Loading Data


#1

After many days of frustrating attempts to load data from a directory into my JuliaPro environment i have successfully done so. This is a huge accomplishment for me and honestly it shouldn’t be. I am an R user and trying to make the switch but it is proving to me quite the challenge. Loading data in R-Studio is actually easy…loading data in JuliaPro is seemingly easy.

If there is anyone from Boston on this forum and are open to education please reach out to me!


#2

“Loading data” is pretty general. There are of course a huge number of ways of doing this in the general case. Is there something specific you need help with?


#3

Where do i start…

I did need help with loading CSV file ( i have managed to use CSVFiles) that worked today.

Ive been watching some tutorials, namely the Queryverse JuliaCon talk and the presenter uses a load function with extreme ease that just isnt working for me in JuliaPro (Queryverse wont even precompile gives me a nodeJS error but its installed on my machine)

using the load function: i get this scary error

This is all very frustrating =(


#4

I haven’t used queryverse much so I probably can’t be super useful. but have you tried CSV.jl?

There is (admittedly somewhat lacking) documentation for it here. You can load a CSV with, for example

df = CSV.File(filename) |> DataFrame

That package is still not quite in a state where I’d call it “mature” but an enormous amount of really nice work has been done on it and it’s pretty flexible these days.

xlsx is a nightmare no matter which way you look at it. They are notorious for not loading the same way in any two different programs or API’s. In my job as a data scientist I forbid anyone from giving me an xlsx because they are so horrible to deal with. That said, if you have some files that load consistently in R, there is probably some way of loading them consistently in Julia. You can give XLSX.jl a shot if you want. It is clearly maintained but I’m not sure how many of Excels lunatic edge cases it handles.


#5

@Aeonglacial Thanks for your feedback! I’m the presenter from the Queryverse talk :slight_smile:

So my understanding is that CSVFiles.jl is working for you at this point? But the two errors you face are:

  1. You can’t load Queryverse.jl.
  2. ExcelFiles.jl doesn’t work for you, i.e. you get the error you pasted above.

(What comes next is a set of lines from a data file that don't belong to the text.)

/-- What a retirement means for a handover or a trial (R274, R726, R732). -/
def State.retireUpdate (s : State) (n cause was : Nat) : State :=
  if 128 ≤ n || s.domOf n ≠ 0 then s
  else if s.upd.phase ≠ 0 then
    if s.upd.rev then ((s.setUpd { s.upd with resident := false }).revert s.upd.cause none) else s.abortHandover
  else if s.onTrial then
    if s.residents.contains n then (s.setUpd { s.upd with resident := false }).setResident (s.residents.filter (· != n))
    else if (was = eActive || was = eLoading) && (cause = 1 || cause = 3) then s.revert 2 none
    else s
  else s

/-- An engine is retired with a cause: it is fenced and its store buffer discarded; its work moves; the events follow. -/
def State.retire (s : State) (n cause : Nat) : State :=
  let was := s.engState n
  if was = eRetired then s
  else
    let before := s
    let busy := was = eActive || was = eLoading
    let held := (s.core n).job.toList ++ (s.core n).jobs
    let count := min 15 (s.engGet Fld.ENG_HEALTH__RETIRE_COUNT n + 1)
    let s := s.setCore n {}
    let s := ((s.setEngState n eRetired).engPut Fld.ENG_HEALTH__RETIRE_COUNT n count).engPut Fld.ENG_HEALTH__LAST_CAUSE n cause
    let s := (s.engPut Fld.ENG_HEALTH__PERMANENT n (b2n (decide (3 ≤ count) || cause == 6))).engPut Fld.ENG_HEALTH__PROGRESS n 0
    let aborts := decide (n < 128) && s.domOf n == 0 && s.upd.phase != 0 && !s.upd.rev
    let s := if aborts then s.abortHandover else s
    let carries := busy && (s.cfg.taskEngine.any (·.2 == n) || s.cfg.pointEngines.any (·.1 == n))
    let spare := if carries then s.replacement n else none
    let dest := if carries then spare.orElse (fun _ => s.crowded n) else none
    let s := if n < 128 && cause = 6 && s.stage ≠ 0xB then { s with eng := { s.eng with unposted := s.eng.unposted ++ [n] } }
      else s.postEng n { code := 0x901, sev := 2, obj := n, data := (dest.getD n) % 256 * 256 + cause % 256 }
    let s := (match dest with
      | some r =>
        let s := if spare.isSome then s.setEngState r (if r < 128 then eActive else eLoading) else s
        let s := s.moveWork n r held
        if spare.isNone && r < 128 then (s.put Fld.PWR_DVFS__FLOOR 0 0).raisePoint 0 else s
      | none => s)
    let s := if was = eProbation then s.postEng n { code := 0x908, sev := 1, obj := n, data := 3 } else s
    let s := if 3 ≤ count then s.postEng n { code := 0x908, sev := 1, obj := n, data := 4 } else s
    let s := (before.sparesLow s).poolRefresh
    let s := if carries && dest.isNone then s.unplace n else s
    s.retireUpdate n cause was

/-- HEARTBEAT_MISSED (R257): the heartbeat of an engine was not renewed at two consecutive boundaries. -/
def execHeartbeatMissed (n : Nat) (s : State) : Res :=
  .next (if s.engLive n && s.engState n ≠ eHalted then s.retire n 1 else s)

/-- ENGINE_MEMORY_ECC_ERROR (R257). -/
def execEngineMemoryEccError (n : Nat) (s : State) : Res :=
  .next (if s.engLive n && s.engState n ≠ eHalted then s.retire n 2 else s)

/-- ENGINE_UNEXPECTED_TRAP (R257). -/
def execEngineUnexpectedTrap (n : Nat) (s : State) : Res :=
  .next (if s.engLive n && s.engState n ≠ eHalted then s.retire n 3 else s)

/-- SCRATCHPAD_ECC_ERROR (R214, R259): in the scratchpad of cluster `k`. A single-bit error is corrected and counted; a double-bit error
in the access of engine `n` at `a` is a load access fault, and its work restarts in place from the last checkpoint. -/
def execScratchpadEccError (k : Nat) (double : Option (Nat × W32)) (s : State) : Res :=
  match double with
  | none => .next (if k < 16 then s.bump Fld.SPAD_ECC__CORRECTED k 1 else s.bump Fld.FSPAD_ECC__CORRECTED (k - 16) 1)
  | some (n, a) =>
    if !s.engLive n || s.engState n = eRetired || s.engState n = eHalted then .next s
    else
      let e := s.core n
      let s := s.trap n 5 a
      if n < 128 then
        let s := s.setCore n { s.core n with job := none, jobs := e.jobs }
        .next (match e.job with | some _ => (s.engBump Fld.ENG_DLMISS__MISS n).nextJob n | none => s)
      else
        let points := ((s.cfg.pointEngines.filter (·.1 == n)).map (·.2)).eraseDups
        .next (if points.isEmpty then s else s.beginReplay n n points)

/-- A probation engine's output differs from the live engine's (R277): it is RETIRED again. -/
def State.probationFailed (s : State) (n : Nat) : State :=
  let s : State := { s with eng := { s.eng with prob := tabErase s.eng.prob n } }
  let count := min 15 (s.engGet Fld.ENG_HEALTH__RETIRE_COUNT n + 1)
  let s := s.engPut Fld.ENG_HEALTH__PROGRESS n 0
  let s := ((s.setEngState n eRetired).engPut Fld.ENG_HEALTH__RETIRE_COUNT n count).engPut Fld.ENG_HEALTH__PERMANENT n (b2n (decide (3 ≤ count)))
  let s := (s.setCore n {}).poolRefresh.postEng n { code := 0x908, sev := 1, obj := n, data := 2 }
  if 3 ≤ count then s.postEng n { code := 0x908, sev := 1, obj := n, data := 4 } else s

/-- CHECKPOINT (R262, R263, R257, R277): at the index `idx`. `est`: the engine whose interval differs by more than 0.5 % from the supervisor's
estimate: it is retired, and the interval's checkpoint is not valid (log entry 192). `shadow`: an engine in probation whose checkpoint
differs from the live one. -/
def execCheckpoint (p idx : Nat) (est shadow : Option Nat) (s : State) : Res :=
  if (s.pcfg p).commodity = 0 || !s.firnLive (s.pcfg p).die then .next s
  else
    let s := match shadow with
      | some n => if s.engLive n && s.engState n = eProbation && engDie n = 1 + (s.pcfg p).die.num then s.probationFailed n else s
      | none => s
    match est with
    | some n => .next (if s.engLive n && s.cfg.pointEngines.contains (n, p) then s.retire n 4 else s.checkpoint p idx)
    | none => .next (s.checkpoint p idx)
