-- ==== Sys2Proof/Machine/Flags.lean ====
section
/-!
DEFINITION. Machine/Flags.lean: the flags that summarise sticky bits (R745): SYS_ERR_SUMMARY and SYS_MPU_MAP.
-/
namespace Sys2Proof.Machine

/-- R745: the summary as its reader sees it. -/
def State.errSummary (s : State) (w : Accessor) : W32 :=
  let any (r : Reg) (i mask : Nat) : Bool := ((s.reg r i).toNat &&& mask) != 0
  let mpu := (upTo 128).any fun n => any .ENG_MPU_FAULT n 3
  let own : Bool := match w with | .host p => s.reg .HOST_ERR p.num != 0 | .firmware => false
  let other : Bool := match w with
    | .host p => s.reg .HOST_ERR p.other.num != 0
    | .firmware => s.reg .HOST_ERR 0 != 0 || s.reg .HOST_ERR 1 != 0
  let bits : List Bool := [any .CLK_ERR 0 0x3E, any .PWR_DVFS_ERR 0 1, any .RST_CAUSE 0 0x1FFE, any .FAB_XERR 0 7, own, other,
    any .MBX_ERR w.num 7, any .SPAD_APER w.num 0x100, mpu, any .LEDGER_ERR 0 0x7F, any .DRV_ERR 0 0x1F, any .KY_ERR 0 0xF, any .KEY_ERR 0 0xF,
    any .KEY_TAMPER 0 0x1F, any .UPD_ERR 0 0x1F]
  BitVec.ofNat 32 ((bits.zipIdx.map fun b => b2n b.1 * 2 ^ b.2).sum)

def State.mpuMap (s : State) (m : Nat) : W32 :=
  BitVec.ofNat 32 (((upTo 32).map fun i => b2n (((s.reg .ENG_MPU_FAULT (32 * m + i)).toNat &&& 3) != 0) * 2 ^ i).sum)

end Sys2Proof.Machine
end

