-- ==== Sys2Proof/Machine/Dispatch.lean ====
section
/-!
DEFINITION. Machine/Dispatch.lean: the meaning of every command, one arm for each constructor.
-/
namespace Sys2Proof.Machine
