/-- High-level communication with the vehicle, and HLC_CTRL -/
def Obligations.HighLevelCommunication : Prop :=
  (∀ (s : State) (i a k : Nat) (tls : Option Bool) (offers : List Nat) (t13 : Bool), (s.get Fld.SLICE_HLC__STAGE i = 1) → (s.inSession i = true) → (a ≤ 50) → (tls ≠ some false) → (protoOf (s.scfg i) offers tls.isSome t13 = k) → (k ≠ 0) → exec (.slacMatch i a true tls offers t13) s = .next ((((s.put Fld.SLICE_HLC__STAGE i 4).put Fld.SLICE_HLC__PROTO i k).emit (.hlc i 4 k)).postSlice i { code := 0x408, sev := 0, obj := i, data := k })) ∧
  (∀ (s : State) (i a : Nat) (tls : Option Bool) (offers : List Nat) (t13 : Bool), (s.get Fld.SLICE_HLC__STAGE i = 1) → (s.inSession i = true) → (a ≤ 50) → exec (.slacMatch i a false tls offers t13) s = .next (s.put Fld.SLICE_HLC__STAGE i 2)) ∧
  (∀ (s : State) (i a : Nat) (offers : List Nat) (t13 : Bool), (s.get Fld.SLICE_HLC__STAGE i = 1) → (s.inSession i = true) → (a ≤ 50) → exec (.slacMatch i a true (some false) offers t13) s = .next (s.hlcFail i 3)) ∧
  (∀ (s : State) (i a : Nat) (sdp : Bool) (tls : Option Bool) (offers : List Nat) (t13 : Bool), (s.get Fld.SLICE_HLC__STAGE i ≠ 1 ∨ s.inSession i = false) → exec (.slacMatch i a sdp tls offers t13) s = .next s) ∧
  (∀ (s : State) (i a : Nat) (sdp : Bool) (tls : Option Bool) (offers : List Nat) (t13 : Bool), (s.get Fld.SLICE_HLC__STAGE i = 1) → (s.inSession i = true) → (50 < a) → exec (.slacMatch i a sdp tls offers t13) s = .next (s.slacFail i)) ∧
  (∀ (s t : State) (i : Nat), (t = (s.put Fld.SLICE_HLC__FAILS i (min 255 (s.get Fld.SLICE_HLC__FAILS i + 1))).put Fld.SLICE_HLC__REASON i 1) → s.slacFail i = (if s.get Fld.SLICE_HLC__FAILS i < 2 then t.drivePilot i 3 0 else if (t.scfg i).fallback = true then ((t.setSlice i { t.slice i with basic := true }).put Fld.SLICE_HLC__STAGE i 6).postSlice i { code := 0x409, sev := 1, obj := i, data := 1 } else t.hlcFail i 1)) ∧
  (∀ (s : State) (i a : Nat) (tls : Option Bool) (offers : List Nat) (t13 : Bool), (s.get Fld.SLICE_HLC__STAGE i = 1) → (s.inSession i = true) → (a ≤ 50) → (tls ≠ some false) → (protoOf (s.scfg i) offers tls.isSome t13 = 0) → exec (.slacMatch i a true tls offers t13) s = .next (s.hlcFail i 4)) ∧
  (∀ (s : State) (i : Nat), (s.get Fld.SLICE_HLC__STAGE i = 1) → (s.inSession i = true) → ((s.slice i).out ≠ 3) → exec (.slacTimeout i) s = .next (s.slacFail i)) ∧
  (∀ (s : State) (i : Nat), (s.get Fld.SLICE_HLC__STAGE i ≠ 1 ∨ s.inSession i = false ∨ (s.slice i).out = 3) → exec (.slacTimeout i) s = .next s) ∧
  (∀ (s : State) (i : Nat), ((s.slice i).out ≠ 3 ∨ s.inSession i = false) → exec (.slacRetry i) s = .next s) ∧
  (∀ (s : State) (i : Nat), ((s.slice i).out = 3) → (s.inSession i = true) → exec (.slacRetry i) s = .next ((s.drivePilot i 1 50).emit (.hlc i 1 0))) ∧
  (∀ (s : State) (i nb na : Nat) (e : List Byte), ((s.scfg i).hlc = true) → (nb ≤ s.devTime) → (s.devTime ≤ na) → exec (.hlcAuthorization i e nb na true) s = .next (s.presentCred i 2 (emaidHash e))) ∧
  (∀ (s : State) (i nb na : Nat) (e : List Byte) (ok : Bool), ((s.scfg i).hlc = true) → (ok = false ∨ s.devTime < nb ∨ na < s.devTime) → exec (.hlcAuthorization i e nb na ok) s = .next ((s.put Fld.SLICE_HLC__REASON i 6).postSlice i { code := 0x403, sev := 1, obj := i, data := 5 })) ∧
  (∀ (s : State) (i nb na : Nat) (e : List Byte) (ok : Bool), ((s.scfg i).hlc = false) → exec (.hlcAuthorization i e nb na ok) s = .next s) ∧
  (∀ (s : State) (i : Nat), exec (.hlcAuthorizationTimeout i) s = .next (if s.get Fld.SLICE_HLC__STAGE i = 4 then s.hlcFail i 5 else s)) ∧
  (∀ (s : State) (i : Nat), exec (.hlcSequenceTimeout i) s = .next (if s.get Fld.SLICE_HLC__STAGE i = 2 then s.hlcFail i 2 else if s.get Fld.SLICE_HLC__STAGE i = 3 then s.hlcFail i 3 else if s.get Fld.SLICE_HLC__STAGE i = 4 then s.hlcFail i 5 else s)) ∧
  (∀ (s : State) (i : Nat), (s.inSession i = true) → (s.usesHlc i = true) → exec (.hlcPowerDelivery i true) s = .next (s.setSlice i { s.slice i with hlcGo := true })) ∧
  (∀ (s : State) (i : Nat), (s.inSession i = true) → (s.usesHlc i = true) → exec (.hlcPowerDelivery i false) s = .next (s.stopSlice i 8 7)) ∧
  (∀ (s : State) (i : Nat) (b : Bool), (s.inSession i = false ∨ s.usesHlc i = false) → exec (.hlcPowerDelivery i b) s = .next s) ∧
  (∀ (s : State) (i p u : Nat) (cur : Int), ((s.scfg i).point = some p) → (s.inSession i = true) → (s.usesHlc i = true) → ∃ t : State, t = (s.setSlice i { s.slice i with demand := some (u, cur) }).pushOrder { src := 8, act := .limit p (if cur < 0 then 4 else 1) (cur.natAbs * 100) } ∧ exec (.hlcCurrentDemand i u cur) s = .next (t.sendLimit i p 5 (t.offered i p))) ∧
  (∀ (s : State) (i u : Nat) (cur : Int), ((s.scfg i).point = none ∨ s.inSession i = false ∨ s.usesHlc i = false) → exec (.hlcCurrentDemand i u cur) s = .next s) ∧
  (∀ (s : State) (d : Desc) (b : List Byte) (t : State), (s.accepts 0x2A d = true) → (field d.param 0 1 = 1) → (DescF.parNonZero d 1 = none) → (DescF.bufLen d = 16) → (((s.taken d).scfg d.target.toNat).hlc = true) → (((s.taken d).scfg d.target.toNat).kind = 3) → (((s.taken d).slice d.target.toNat).test.isSome = false) → (t = (s.taken d).setSlice d.target.toNat { (s.taken d).slice d.target.toNat with conv := some (field b 0 1, field b 4 4, field b 8 4, field b 12 4) }) → exec (.converterStatus d (.data b)) s = .next ((if bitAt (field b 0 1) 1 = true then t.stopSlice d.target.toNat srcFirmware 7 else t).fin ((s.taken d).ticket d) stDone 0)) ∧
  (∀ (s : State) (d : Desc) (b : List Byte), (s.accepts 0x2A d = true) → (field d.param 0 1 = 1) → (DescF.parNonZero d 1 = none) → (DescF.bufLen d = 16) → (((s.taken d).scfg d.target.toNat).hlc = true) → (((s.taken d).scfg d.target.toNat).kind ≠ 3) → (((s.taken d).slice d.target.toNat).test.isSome = false) → exec (.converterStatus d (.data b)) s = .next (((s.taken d).setSlice d.target.toNat { (s.taken d).slice d.target.toNat with conv := some (field b 0 1, field b 4 4, field b 8 4, field b 12 4) }).fin ((s.taken d).ticket d) stDone 0)) ∧
  (∀ (s : State) (d : Desc), (s.accepts 0x2A d = true) → (field d.param 0 1 = 2) → (DescF.parNonZero d 1 = none) → (d.bufAddr = 0) → (DescF.bufLen d = 0) → (((s.taken d).scfg d.target.toNat).hlc = true) → (((s.taken d).slice d.target.toNat).test.isSome = false) → exec (.renegotiate d) s = .next (((s.taken d).emit (.hlc d.target.toNat 2 0)).fin ((s.taken d).ticket d) stDone 0)) ∧
  (∀ (s : State) (d : Desc), (s.accepts 0x2A d = true) → (field d.param 0 1 = 2) → (DescF.parNonZero d 1 = none) → (d.bufAddr = 0) → (DescF.bufLen d = 0) → (((s.taken d).scfg d.target.toNat).hlc = false) → exec (.renegotiate d) s = .next ((s.taken d).fin ((s.taken d).ticket d) stCapacity 2)) ∧
  (∀ (s : State) (d : Desc), (s.accepts 0x2A d = true) → (field d.param 0 1 = 3) → (DescF.parNonZero d 1 = none) → (d.bufAddr = 0) → (DescF.bufLen d = 0) → (((s.taken d).scfg d.target.toNat).hlc = true) → (((s.taken d).slice d.target.toNat).test.isSome = false) → ((s.taken d).session d.target.toNat = ssEnergised) → exec (.modemReset d) s = .next ((s.taken d).fin ((s.taken d).ticket d) stCapacity 1)) ∧
  (∀ (s t : State) (d : Desc), (s.accepts 0x2A d = true) → (field d.param 0 1 = 3) → (DescF.parNonZero d 1 = none) → (d.bufAddr = 0) → (DescF.bufLen d = 0) → (((s.taken d).scfg d.target.toNat).hlc = true) → (((s.taken d).slice d.target.toNat).test.isSome = false) → ((s.taken d).session d.target.toNat ≠ ssEnergised) → (t = ((s.taken d).emit (.hlc d.target.toNat 6 0)).put Fld.SLICE_HLC__STAGE d.target.toNat (if (s.taken d).session d.target.toNat = ssOffered then 1 else 0)) → exec (.modemReset d) s = .next (((t.setSlice d.target.toNat { t.slice d.target.toNat with basic := false }).put Fld.SLICE_HLC__PROTO d.target.toNat 0).fin ((s.taken d).ticket d) stDone 0)) ∧
  (∀ (s : State) (i : Nat), ((s.scfg i).kind = 3) → (s.inSession i = true) → (s.session i ≠ ssOffered ∨ (s.slice i).conv.any (fun c => bitAt c.1 0) = false) → exec (.converterStale i) s = .next ((s.postSlice i { code := 0x40C, sev := 1, obj := i, data := if s.session i = ssOffered then 1 else 2 }).stopSlice i srcFirmware 7)) ∧
  (∀ (s : State) (i : Nat), ((s.scfg i).kind ≠ 3 ∨ s.inSession i = false ∨ (s.session i = ssOffered ∧ (s.slice i).conv.any (fun c => bitAt c.1 0) = true)) → exec (.converterStale i) s = .next s)

/-- The level of an allocation is the largest that its supply allows -/
def Obligations.GovernorLevels : Prop :=
  (∀ (l : List Sess) (cap : Sess → Nat → Nat) (v w : Nat), (levelOf l cap (some v) = some w) → (takeAt l cap 0 ≤ v) → takeAt l cap w ≤ v) ∧
  (∀ (l : List Sess) (cap : Sess → Nat → Nat) (v w : Nat), (levelOf l cap (some v) = some w) → v < takeAt l cap (w + 1)) ∧
  (∀ (l : List Sess) (cap : Sess → Nat → Nat) (v : Nat), (levelOf l cap (some v) = none) → takeAt l cap (2 ^ 64) ≤ v)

Where there any other issues along the way? It would be great if you could let us know about those, even if you resolved them. Minimally it can help us improve our documentation. Even things that weren’t bugs, but just difficult for you to find out: please let us know, that kind of feedback really helps us improve things!

The issue 1) seems a installation issue. On what platform are you? Could you paste the exact error message you get? The most helpful place to post this is in a new issue over at https://github.com/queryverse/Queryverse.jl, but if that is too cumbersome, feel free to just post it here.

Issue 2) I’m less sure. The XLDateAmbiguous suggests that there is something in that file that makes the underlying python excel library choke. Is there a chance you could post the Excel file? The best place to post that would be an issue at https://github.com/queryverse/ExcelFiles.jl, but again, if that is too cumbersome, feel free to just post it here.

Apart from these bugs, you might find this helpful.


#6

Thank you for your reply! I have watched your presentations on VSCode, Queryverse at JuliaCon and the live stream video of Queryverse and i find them to be excellent presentations so thank you for your work! Would love to reproduce the ease of working/exploring my datasets as you demonstrated.

Issue 1: Windows 10 and im using JuliaPro 1.0.2.1
Here is the error:

Here’s what happens when i run Pkg.build(“NodeJS”)

I don’t mind posting the issue to github.

I would love to share the dataset but its patient data and protected by HIPPA. i could reduce the patient identifiers but maybe i can describe the dataset. 267,368 visits with arrival times. appointment dates, race, “gender”, zip-codes, running-total of previous no-shows, and appointment status(arrived no-show). Maybe this file is too large for the ExcelFiles.jl ??

Side note: In R i am able to correct erroneous zipcodes(mislabeled or maybe a ‘O’ instead of a 0) and get their geospatial coordinates to calculate distance from clinic, anything similar in Julia?


#7

There’s ZipCode.jl but unfortunately it doesn’t seem upgraded to Julia 1.0. You could extract useful functionality from there (e.g. zip code cleaning), and/or quite easily download a list of geocoded zip codes (e.g. from here) and use Geodesy.jl to calculate distance.


#8

Alright, the short version of a long story is that the precompile problem seems to be due to a JuliaPro issue. I can reproduce the problem on JuliaPro, but everything works on a normal julia… I think the idea of JuliaPro is nice, but quite frankly, until it is more robust it might be a better idea to just use the normal julia download and stay away from JuliaPro… From my non-scientific observations on this forum here, JuliaPro just doesn’t seem to provide the “it just works” type experience that it promises…

The Excel issue goes back to how the underlying xlrd Python library handles dates… There is a long discussion about that here, and apparently you are running into this problem there. It is unclear to me right now whether there is a workaround, or what to do about that… I’m tracking it here, if anyone wants to dig in deeper, it would be great.